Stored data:
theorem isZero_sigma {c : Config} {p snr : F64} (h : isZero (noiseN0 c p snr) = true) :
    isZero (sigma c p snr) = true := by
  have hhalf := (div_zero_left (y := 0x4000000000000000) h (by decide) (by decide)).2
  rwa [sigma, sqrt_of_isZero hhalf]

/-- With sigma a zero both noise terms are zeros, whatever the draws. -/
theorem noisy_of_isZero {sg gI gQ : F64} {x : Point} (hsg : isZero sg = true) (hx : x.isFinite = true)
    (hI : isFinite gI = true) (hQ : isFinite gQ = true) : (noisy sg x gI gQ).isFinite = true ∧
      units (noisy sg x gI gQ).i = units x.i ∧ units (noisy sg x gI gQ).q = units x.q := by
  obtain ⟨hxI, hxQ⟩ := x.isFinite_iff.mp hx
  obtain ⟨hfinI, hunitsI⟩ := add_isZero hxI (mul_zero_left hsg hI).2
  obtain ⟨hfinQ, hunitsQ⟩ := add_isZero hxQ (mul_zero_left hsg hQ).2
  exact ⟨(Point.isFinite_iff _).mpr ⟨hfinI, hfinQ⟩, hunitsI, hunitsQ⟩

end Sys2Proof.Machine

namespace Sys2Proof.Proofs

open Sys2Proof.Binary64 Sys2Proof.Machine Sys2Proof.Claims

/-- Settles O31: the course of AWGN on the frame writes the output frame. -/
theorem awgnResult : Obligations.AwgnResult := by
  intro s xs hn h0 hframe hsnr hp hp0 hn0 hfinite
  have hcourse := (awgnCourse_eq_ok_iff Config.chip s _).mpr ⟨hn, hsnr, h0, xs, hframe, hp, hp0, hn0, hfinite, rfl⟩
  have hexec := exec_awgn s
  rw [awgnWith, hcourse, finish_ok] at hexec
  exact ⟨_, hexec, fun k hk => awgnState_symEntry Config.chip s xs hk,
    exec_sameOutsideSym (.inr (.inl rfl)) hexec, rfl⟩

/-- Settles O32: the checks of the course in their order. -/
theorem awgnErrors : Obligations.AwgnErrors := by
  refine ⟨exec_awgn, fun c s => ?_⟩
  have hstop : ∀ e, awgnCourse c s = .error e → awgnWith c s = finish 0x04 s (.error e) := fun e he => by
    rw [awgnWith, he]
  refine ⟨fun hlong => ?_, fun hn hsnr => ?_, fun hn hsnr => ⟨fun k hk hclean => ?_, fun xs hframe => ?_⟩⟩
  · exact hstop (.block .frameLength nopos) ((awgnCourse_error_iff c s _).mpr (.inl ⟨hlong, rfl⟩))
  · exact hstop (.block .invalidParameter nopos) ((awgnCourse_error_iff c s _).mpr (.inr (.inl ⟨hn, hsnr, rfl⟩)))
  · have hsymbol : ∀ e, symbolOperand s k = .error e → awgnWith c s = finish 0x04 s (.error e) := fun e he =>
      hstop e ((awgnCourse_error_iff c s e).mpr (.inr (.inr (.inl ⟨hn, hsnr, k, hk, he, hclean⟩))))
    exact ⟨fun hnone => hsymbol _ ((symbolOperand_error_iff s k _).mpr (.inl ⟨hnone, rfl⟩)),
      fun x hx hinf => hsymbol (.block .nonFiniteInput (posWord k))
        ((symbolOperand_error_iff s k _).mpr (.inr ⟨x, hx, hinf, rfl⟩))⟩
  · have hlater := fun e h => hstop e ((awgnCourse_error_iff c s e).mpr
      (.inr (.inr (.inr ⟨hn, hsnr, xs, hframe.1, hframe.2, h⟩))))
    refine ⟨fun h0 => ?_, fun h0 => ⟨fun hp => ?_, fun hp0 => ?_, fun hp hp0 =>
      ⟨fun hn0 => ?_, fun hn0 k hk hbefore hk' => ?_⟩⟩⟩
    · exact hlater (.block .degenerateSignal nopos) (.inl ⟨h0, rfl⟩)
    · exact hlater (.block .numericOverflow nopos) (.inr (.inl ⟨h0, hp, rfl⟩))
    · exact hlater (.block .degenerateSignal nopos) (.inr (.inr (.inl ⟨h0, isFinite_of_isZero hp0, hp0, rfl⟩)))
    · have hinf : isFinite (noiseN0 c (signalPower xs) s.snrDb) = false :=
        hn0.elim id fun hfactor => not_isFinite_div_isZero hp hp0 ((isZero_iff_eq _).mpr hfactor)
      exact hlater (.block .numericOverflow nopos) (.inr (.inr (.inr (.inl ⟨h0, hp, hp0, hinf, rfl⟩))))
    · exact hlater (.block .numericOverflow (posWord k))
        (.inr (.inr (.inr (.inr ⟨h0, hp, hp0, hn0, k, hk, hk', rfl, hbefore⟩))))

Task:
From the first line to the last, copy the records exactly as they appear above.

Answer space:
theorem isZero_sigma {c : Config} {p snr : F64} (h : isZero (noiseN0 c p snr) = true) :
    isZero (sigma c p snr) = true := by
  have hhalf := (div_zero_left (y := 0x4000000000000000) h (by decide) (by decide)).2
  rwa [sigma, sqrt_of_isZero hhalf]

/-- With sigma a zero both noise terms are zeros, whatever the draws. -/
theorem noisy_of_isZero {sg gI gQ : F64} {x : Point} (hsg : isZero sg = true) (hx : x.isFinite = true)
    (hI : isFinite gI = true) (hQ : isFinite gQ = true) : (noisy sg x gI gQ).isFinite = true ∧
      units (noisy sg x gI gQ).i = units x.i ∧ units (noisy sg x gI gQ).q = units x.q := by
  obtain ⟨hxI, hxQ⟩ := x.isFinite_iff.mp hx
  obtain ⟨hfinI, hunitsI⟩ := add_isZero hxI (mul_zero_left hsg hI).2
  obtain ⟨hfinQ, hunitsQ⟩ := add_isZero hxQ (mul_zero_left hsg hQ).2
  exact ⟨(Point.isFinite_iff _).mpr ⟨hfinI, hfinQ⟩, hunitsI, hunitsQ⟩

end Sys2Proof.Machine

namespace Sys2Proof.Proofs

open Sys2Proof.Binary64 Sys2Proof.Machine Sys2Proof.Claims

/-- Settles O31: the course of AWGN on the frame writes the output frame. -/
theorem awgnResult : Obligations.AwgnResult := by
  intro s xs hn h0 hframe hsnr hp hp0 hn0 hfinite
  have hcourse := (awgnCourse_eq_ok_iff Config.chip s _).mpr ⟨hn, hsnr, h0, xs, hframe, hp, hp0, hn0, hfinite, rfl⟩
  have hexec := exec_awgn s
  rw [awgnWith, hcourse, finish_ok] at hexec
  exact ⟨_, hexec, fun k hk => awgnState_symEntry Config.chip s xs hk,
    exec_sameOutsideSym (.inr (.inl rfl)) hexec, rfl⟩

/-- Settles O32: the checks of the course in their order. -/
theorem awgnErrors : Obligations.AwgnErrors := by
  refine ⟨exec_awgn, fun c s => ?_⟩
  have hstop : ∀ e, awgnCourse c s = .error e → awgnWith c s = finish 0x04 s (.error e) := fun e he => by
    rw [awgnWith, he]
  refine ⟨fun hlong => ?_, fun hn hsnr => ?_, fun hn hsnr => ⟨fun k hk hclean => ?_, fun xs hframe => ?_⟩⟩
  · exact hstop (.block .frameLength nopos) ((awgnCourse_error_iff c s _).mpr (.inl ⟨hlong, rfl⟩))
  · exact hstop (.block .invalidParameter nopos) ((awgnCourse_error_iff c s _).mpr (.inr (.inl ⟨hn, hsnr, rfl⟩)))
  · have hsymbol : ∀ e, symbolOperand s k = .error e → awgnWith c s = finish 0x04 s (.error e) := fun e he =>
      hstop e ((awgnCourse_error_iff c s e).mpr (.inr (.inr (.inl ⟨hn, hsnr, k, hk, he, hclean⟩))))
    exact ⟨fun hnone => hsymbol _ ((symbolOperand_error_iff s k _).mpr (.inl ⟨hnone, rfl⟩)),
      fun x hx hinf => hsymbol (.block .nonFiniteInput (posWord k))
        ((symbolOperand_error_iff s k _).mpr (.inr ⟨x, hx, hinf, rfl⟩))⟩
  · have hlater := fun e h => hstop e ((awgnCourse_error_iff c s e).mpr
      (.inr (.inr (.inr ⟨hn, hsnr, xs, hframe.1, hframe.2, h⟩))))
    refine ⟨fun h0 => ?_, fun h0 => ⟨fun hp => ?_, fun hp0 => ?_, fun hp hp0 =>
      ⟨fun hn0 => ?_, fun hn0 k hk hbefore hk' => ?_⟩⟩⟩
    · exact hlater (.block .degenerateSignal nopos) (.inl ⟨h0, rfl⟩)
    · exact hlater (.block .numericOverflow nopos) (.inr (.inl ⟨h0, hp, rfl⟩))
    · exact hlater (.block .degenerateSignal nopos) (.inr (.inr (.inl ⟨h0, isFinite_of_isZero hp0, hp0, rfl⟩)))
    · have hinf : isFinite (noiseN0 c (signalPower xs) s.snrDb) = false :=
        hn0.elim id fun hfactor => not_isFinite_div_isZero hp hp0 ((isZero_iff_eq _).mpr hfactor)
      exact hlater (.block .numericOverflow nopos) (.inr (.inr (.inr (.inl ⟨h0, hp, hp0, hinf, rfl⟩))))
    · exact hlater (.block .numericOverflow (posWord k))
        (.inr (.inr (.inr (.inr ⟨h0, hp, hp0, hn0, k, hk, hk', rfl, hbefore⟩))))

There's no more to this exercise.